The baccalaureate program prepares the graduate to:
1. Apply leadership concepts, skills, and decision making in the provision of high quality nursing care, healthcare team coordination, and the oversight and accountability for care delivery in a variety of settings.
2. Demonstrate leadership and communication skills to effectively implement patient safety and quality improvement initiatives within the context of the interprofessional team.
3. Demonstrate an awareness of complex organizational systems.
4. Demonstrate a basic understanding of organizational structure, mission, vision, philosophy, and values.

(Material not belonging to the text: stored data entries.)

theorem witness_OnlyNamedRegistersWritten :
    see (exec (.curRdbits 0) (at_ 5 two)) (fun t => t.resp) = some .ok ∧
    RegGroup.rp ≠ .err ∧ RegGroup.rp ∉ writtenBy (.curRdbits 0) := by decide +kernel

theorem witness_StreamNeverWritten :
    see (step (asked (.command [true, false, false, true]) (on 0 record))) (fun t => t.rp) = some 40 := by
  decide +kernel

theorem witness_ValueOnlyWhenCompleted :
    see (exec (.curRdbits 0) State.reset) (fun t => hostRead .val t) = some (some 0) ∧
    hostRead .val State.reset = none := by decide +kernel

theorem witness_EveryInstructionAnswers :
    (on 0 record).opn = 1 ∧ (on 0 record).fsize ≤ (on 0 record).stream.size := by
  decide +kernel

end Sys2Proof.Tests
end

/-! PROOFS of the state family (10_state.md): what an instruction can answer and which registers it leaves alone, the
invariant of the registers, the moves of `POS`, the Kings of a decoded position, the state after reset. -/

namespace Sys2Proof.Machine

/-! ### What an instruction can answer

`Effect` lists what a completing instruction does to the registers; `Answers` adds the ways not to complete. That
`exec` answers nothing else is `exec_answers`, and the claims below follow from it without opening `exec` again. -/

/-- `n` bits can be taken at the cursor: they end before the valid bytes do, or there are none (40_bitcursor.md R92). -/
def Advances (n : Nat) (s : State) : Prop := n = 0 ∨ s.pos.toNat + n ≤ 8 * s.len.toNat

/-- A hidden position that can occur: legal cells, and no en-passant square without its flag (10_state.md R16, R19). -/
structure WorkLegal (w : Work) : Prop where
  cells : boardLegal w.board
  epAbsent : w.epv = 0 → w.epsq = 0

/-- A decoded move that can occur: a promotion kind 2..5 exactly in the promotion form (10_state.md R24). -/
structure MoveLegal (m : Move) : Prop where
  promo : m.promo = 0 ∨ (2 ≤ m.promo.toNat ∧ m.promo.toNat ≤ 5)
  form : m.promo ≠ 0 ↔ m.special = 1

/-- What a completing instruction does to the registers, before the response. Rows that do the same to the same
registers share a constructor, and `writtenBy` says which rows they are. -/
inductive Effect : Instr → State → State → Prop
  | errClr {s : State} : Effect .errClr s (returnFromFault s)
  | attach {s : State} {len : BitVec 6} {data : List Byte} (hlen : len.toNat ≤ 32) :
      Effect (.curAttach len data) s (setCursor (attachCursor s.buf len.toNat data) s)
  | bits {i : Instr} {s : State} {n v : Nat} (hw : writtenBy i = [.pos, .val]) (hn : Advances n s) :
      Effect i s (setVal v (setPos (s.pos.toNat + n) s))
  | symbol {i : Instr} {s : State} {n : Nat} {sym : PieceSym} (hw : writtenBy i = [.pos, .piece]) (hn : Advances n s) :
      Effect i s (setPiece sym (setPos (s.pos.toNat + n) s))
  | field {i : Instr} {s : State} {n : Nat} {w : Work} (hw : writtenBy i = [.pos, .work]) (hn : Advances n s)
      (hwork : WorkLegal s.work → WorkLegal w) : Effect i s (setWork w (setPos (s.pos.toNat + n) s))
  | lastField {s : State} {h : Bit} (hn : Advances 1 s) :
      Effect (.posfHmcHi h) s (setPosition s.work h (setPos (s.pos.toNat + 1) s))
  | posDec {s : State} {len : BitVec 6} {data : List Byte} {p : Work × Bit × Cursor}
      (hp : decodePosition s.buf data len.toNat = .ok p) : Effect (.posDec len data) s (commitPosition p s)
  | recfPosition {s : State} {blob : List Byte} {p : Work × Bit × Cursor}
      (hp : decodePosition s.buf blob 32 = .ok p) : Effect (.recfPosition blob) s (commitPosition p s)
  | move {i : Instr} {s : State} {m : Move} (hw : writtenBy i = [.move]) (hm : MoveLegal m) : Effect i s (setMove m s)
  | recOpen {s : State} {soff : Nat} : Effect (.recOpen soff) s (setReader s.stream.size soff s)
  | recRead {s : State} {blob b : List Byte} {p : Work × Bit × Cursor} (hopn : s.opn = 1)
      (hblob : readRange s.stream s.rp 32 = some blob) (hp : decodePosition s.buf blob 32 = .ok p) :
      Effect .recRead s (setRp (s.rp + 40) (setScalars b (commitPosition p s)))
  | recRaw {s : State} {bs : List Byte} (hopn : s.opn = 1) : Effect .recRaw s (setRp (s.rp + 40) (setRaw bs s))
  | recfScore {s : State} {v : Half} : Effect (.recfScore v) s (setScore v s)
  | recfMove {s : State} {w : Half} : Effect (.recfMove w) s (setMove (decodeMove w) (setMovew w s))
  | recfPly {s : State} {v : Half} : Effect (.recfPly v) s (setPly v s)
  | recfResult {s : State} {v : Byte} : Effect (.recfResult v) s (setResult v s)
  | recfPadding {s : State} {v : Byte} : Effect (.recfPadding v) s s

/-- Every next state an instruction can answer with. -/
inductive Answers (i : Instr) (s : State) : State → Prop
  | refused : Answers i s (refuse s)
  | faulted (c : Cause) (herr : s.err = 0) : Answers i s (takeFault c s)
  | counted (hi : i = .recCount) : Answers i s (answer (.okCount s.count) s)
  | completed {u : State} (he : Effect i s u) : Answers i s (answer .ok u)

namespace Answers

variable {i : Instr} {s t u : State} {body : Result}

theorem of_complete (h : complete u = .next t) (he : Effect i s u) : Answers i s t := by
  injection h with h; exact h ▸ .completed he

theorem of_raiseFault {c : Cause} (herr : s.err = 0) (h : raiseFault c s = .next t) : Answers i s t := by
  injection h with h; exact h ▸ .faulted c herr

theorem of_refuse (h : (.next (refuse s) : Result) = .next t) : Answers i s t := by
  injection h with h; exact h ▸ .refused

theorem of_accepted (h : accepted s body = .next t) (hb : s.err = 0 → body = .next t → Answers i s t) :
    Answers i s t := by
  rcases accepted_next h with ⟨-, rfl⟩ | ⟨herr, hbody⟩
  · exact .refused
  · exact hb herr hbody

theorem of_opened (h : opened s body = .next t) (hb : s.err = 0 → s.opn = 1 → body = .next t → Answers i s t) :
    Answers i s t := by
  rcases opened_next h with ⟨-, rfl⟩ | ⟨herr, hopn, hbody⟩
  · exact .refused
  · exact hb herr hopn hbody

theorem of_withBytes {m : MemResult} {k : List Byte → Result} (herr : s.err = 0) (h : withBytes m s k = .next t)
    (hk : ∀ bs, m = .bytes bs → k bs = .next t → Answers i s t) : Answers i s t := by
  rcases withBytes_next h with ⟨bs, hm, hbs⟩ | ⟨-, rfl⟩
  · exact hk bs hm hbs
  · exact .faulted _ herr

theorem of_consumeSymbol {n : Nat} {e : State → State} (h : consumeSymbol n e s = .next t)
    (he : Advances n s → Effect i s (e (setPos (s.pos.toNat + n) s))) : Answers i s t := by
  rcases consumeSymbol_next h with ⟨-, rfl⟩ | ⟨-, hroom, rfl⟩ | ⟨herr, -, rfl⟩
  · exact .refused
  · exact .completed (he (.inr hroom))
  · exact .faulted _ herr

theorem of_consumeField {n : Nat} {f : Work → Work} (h : consumeField n f s = .next t)
    (hw : writtenBy i = [.pos, .work]) (hf : WorkLegal s.work → WorkLegal (f s.work)) : Answers i s t :=
  of_consumeSymbol h fun hn => .field hw hn hf

theorem of_deliverSym {sym : PieceSym} (h : deliverSym sym s = .next t) (hw : writtenBy i = [.pos, .piece]) :
    Answers i s t :=
  of_consumeSymbol h fun hn => .symbol hw hn

theorem of_rejectCode (h : rejectCode s = .next t) : Answers i s t := by
  rcases rejectCode_next h with ⟨-, rfl⟩ | ⟨herr, -, rfl⟩ | ⟨herr, -, rfl⟩
  · exact .refused
  · exact .faulted _ herr
  · exact .faulted _ herr

theorem of_setMove {m : Move} (h : accepted s (complete (setMove m s)) = .next t) (hw : writtenBy i = [.move])
    (hm : MoveLegal m) : Answers i s t :=
  of_accepted h fun _ hb => of_complete hb (.move hw hm)

theorem of_extractField {f : RecField} (h : extractField f s body = .next t)
    (hb : s.err = 0 → body = .next t → Answers i s t) : Answers i s t := by
  rcases extractField_next h with ⟨-, rfl⟩ | ⟨herr, -, -, hbody⟩ | ⟨herr, -, -, rfl⟩
  · exact .refused
  · exact hb herr hbody
  · exact .faulted _ herr

end Answers

/-! ### The values a decode can give -/

/-- `POS` does not wrap when it advances: the valid bytes end below 512 bits whatever `LEN` is. -/
theorem Advances.toNat_pos {n : Nat} {s : State} (h : Advances n s) :
    (BitVec.ofNat 9 (s.pos.toNat + n)).toNat = s.pos.toNat + n := by
  have hpos := s.pos.isLt
  have hlen := s.len.isLt
  rw [BitVec.toNat_ofNat, Nat.mod_eq_of_lt]
  rcases h with rfl | h <;> omega

theorem moveLegal_decodeMove (w : Half) : MoveLegal (decodeMove w) := by
  have hkind : ∀ special code : BitVec 2,
      (promoKind special code = 0 ∨ (2 ≤ (promoKind special code).toNat ∧ (promoKind special code).toNat ≤ 5)) ∧
        (promoKind special code ≠ 0 ↔ special = 1) := by decide
  obtain ⟨hpromo, hform⟩ := hkind (decodeMove w).special (BitVec.setWidth 2 (w >>> 12))
  exact ⟨hpromo, hform⟩

theorem moveLegal_promo (p : BitVec 2) (f t : Sq) :
    MoveLegal { orig := f, dest := t, promo := p.setWidth 3 + 2, special := 1 } := by
  have hkind : ∀ p : BitVec 2,
      (2 ≤ (p.setWidth 3 + 2).toNat ∧ (p.setWidth 3 + 2).toNat ≤ 5) ∧ p.setWidth 3 + 2 ≠ (0 : BitVec 3) := by decide
  obtain ⟨hrange, hne⟩ := hkind p
  exact ⟨.inr hrange, fun _ => rfl, fun _ => hne⟩

/-- The three forms without a promotion (30_encoding.md R71). -/
theorem moveLegal_plain {special : BitVec 2} (h : special ≠ 1) (f t : Sq) :
    MoveLegal { orig := f, dest := t, promo := 0, special := special } :=
  ⟨.inl rfl, fun hne => absurd rfl hne, fun hone => absurd hone h⟩

namespace WorkLegal

variable {w : Work}

theorem putCell {cell : BoardCell} (h : WorkLegal w) (hc : cellLegal cell = true) (sq : Sq) :
    WorkLegal (putCell sq cell w) := by
  refine ⟨fun k => ?_, h.epAbsent⟩
  show cellLegal ((w.board.setIfInBounds sq.toNat cell).getD k.toNat 0) = true
  rw [getD_set]
  split
  · exact hc
  · exact h.cells k

theorem putK1 (h : WorkLegal w) (k : Sq) : WorkLegal (putK1 k w) :=
  have hcell : WorkLegal (Machine.putCell k (boardCell 0 kingNumber) w) := h.putCell (by decide) k
  ⟨hcell.cells, hcell.epAbsent⟩

theorem putK2 (h : WorkLegal w) (k : Sq) : WorkLegal (putK2 k w) :=
  have hcell : WorkLegal (Machine.putCell k (boardCell 1 kingNumber) w) := h.putCell (by decide) k
  ⟨hcell.cells, hcell.epAbsent⟩

theorem putSym (h : WorkLegal w) (sq : Sq) (sym : PieceSym) : WorkLegal (putSym sq sym w) := by
  cases sym with
  | empty => exact h
  | man kind colour =>
    have hc : ∀ c : Bit, cellLegal (boardCell c (kindNumber kind)) = true := by cases kind <;> decide
    exact h.putCell (hc colour) sq

theorem placeRun {order : List Sq} {syms : List PieceSym} {w' : Work} (h : WorkLegal w)
    (hp : placeRun order syms w = some w') : WorkLegal w' := by
  induction order generalizing syms w with
  | nil =>
    rw [Machine.placeRun] at hp
    split at hp
    · exact Option.some.inj hp ▸ h
    · cases hp
  | cons sq order ih =>
    rw [Machine.placeRun] at hp
    split at hp
    · exact ih h hp
    · obtain ⟨sym, -, hrest⟩ := Option.bind_eq_some_iff.1 hp
      exact ih (h.putSym sq sym) hrest

theorem startWork (t : Bit) : WorkLegal (startWork t) := by
  refine ⟨fun k => ?_, fun _ => rfl⟩
  show cellLegal ((Vector.replicate 64 (0 : BoardCell)).getD k.toNat 0) = true
  rw [getD_vector _ _ _ k.isLt, Vector.getElem_replicate]
  rfl

theorem finishedWork (h : WorkLegal w) (p : PosStream) : WorkLegal (finishedWork p w) := by
  refine ⟨by rw [finishedWork_board]; exact h.cells, ?_⟩
  rw [finishedWork_epv, finishedWork_epsq]
  cases p.ep <;> simp

end WorkLegal

/-- A completed position decode leaves a legal position and a cursor inside its 32 bytes. -/
theorem decodePosition_legal {buf : Vector Byte 32} {data : List Byte} {len : Nat} {p : Work × Bit × Cursor}
    (h : decodePosition buf data len = .ok p) : WorkLegal p.1 ∧ p.2.2.len = 32 ∧ p.2.2.pos ≤ 256 := by
  obtain ⟨w, hHi, c⟩ := p
  unfold decodePosition at h
  split at h
  · cases h
  · obtain ⟨p, w4, hrun, rfl, -, hbits, rfl⟩ := readPosition_ok h
    have hlen := congrArg List.length hbits
    simp only [length_bitsAhead, List.length_append, attachCursor, cursorAfter_len, cursorAfter_pos,
      Config.posBytes] at hlen
    refine ⟨(((WorkLegal.startWork _).putK1 _).putK2 _ |>.placeRun hrun).finishedWork p, rfl, ?_⟩
    simp only [cursorAfter_pos, attachCursor]
    omega

/-! ### Every instruction, once -/

theorem curRdbit_answers {s t : State} (h : execCurRdbit s = .next t) : Answers .curRdbit s t := by
  refine .of_accepted h fun herr hb => ?_
  rw [readBit_eq] at hb
  cases hbits : bitsAhead (cursorOf s) with
  | nil => rw [hbits] at hb; exact .of_raiseFault herr hb
  | cons b r =>
    have hlen := congrArg List.length hbits
    simp only [length_bitsAhead, List.length_cons, cursorOf] at hlen
    rw [hbits] at hb
    exact .of_complete hb (.bits (n := 1) rfl (.inr (by omega)))

theorem curRdbits_answers {n : BitVec 5} {s t : State} (h : execCurRdbits n s = .next t) :
    Answers (.curRdbits n) s t := by
  refine .of_accepted h fun herr hb => ?_
  split at hb
  · rw [readBits_eq] at hb
    by_cases hn : n.toNat ≤ (bitsAhead (cursorOf s)).length
    · rw [if_pos hn] at hb
      have hadv : Advances n.toNat s := by
        simp only [length_bitsAhead, cursorOf] at hn
        simp only [Advances]
        omega
      exact .of_complete hb (.bits rfl hadv)
    · rw [if_neg hn] at hb; exact .of_raiseFault herr hb
  · exact .of_refuse hb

5. Participate in quality and patient safety initiatives, recognizing that these are complex system issues, which involve individuals, families, groups, communities, populations, and other members of the healthcare team.
6. Apply concepts of quality and safety using structure, process, and outcome measures to identify clinical questions and describe the process of changing current practice.
7. Promote factors that create a culture of safety and caring.
8. Promote achievement of safe and quality outcomes of care for diverse populations.
9. Apply quality improvement processes to effectively implement patient safety initiatives and monitor performance measures, including nursesensitive indicators in the microsystem of care.
10. Use improvement methods, based on data from the outcomes of care processes, to design and test changes to continuously improve the quality and safety of health care.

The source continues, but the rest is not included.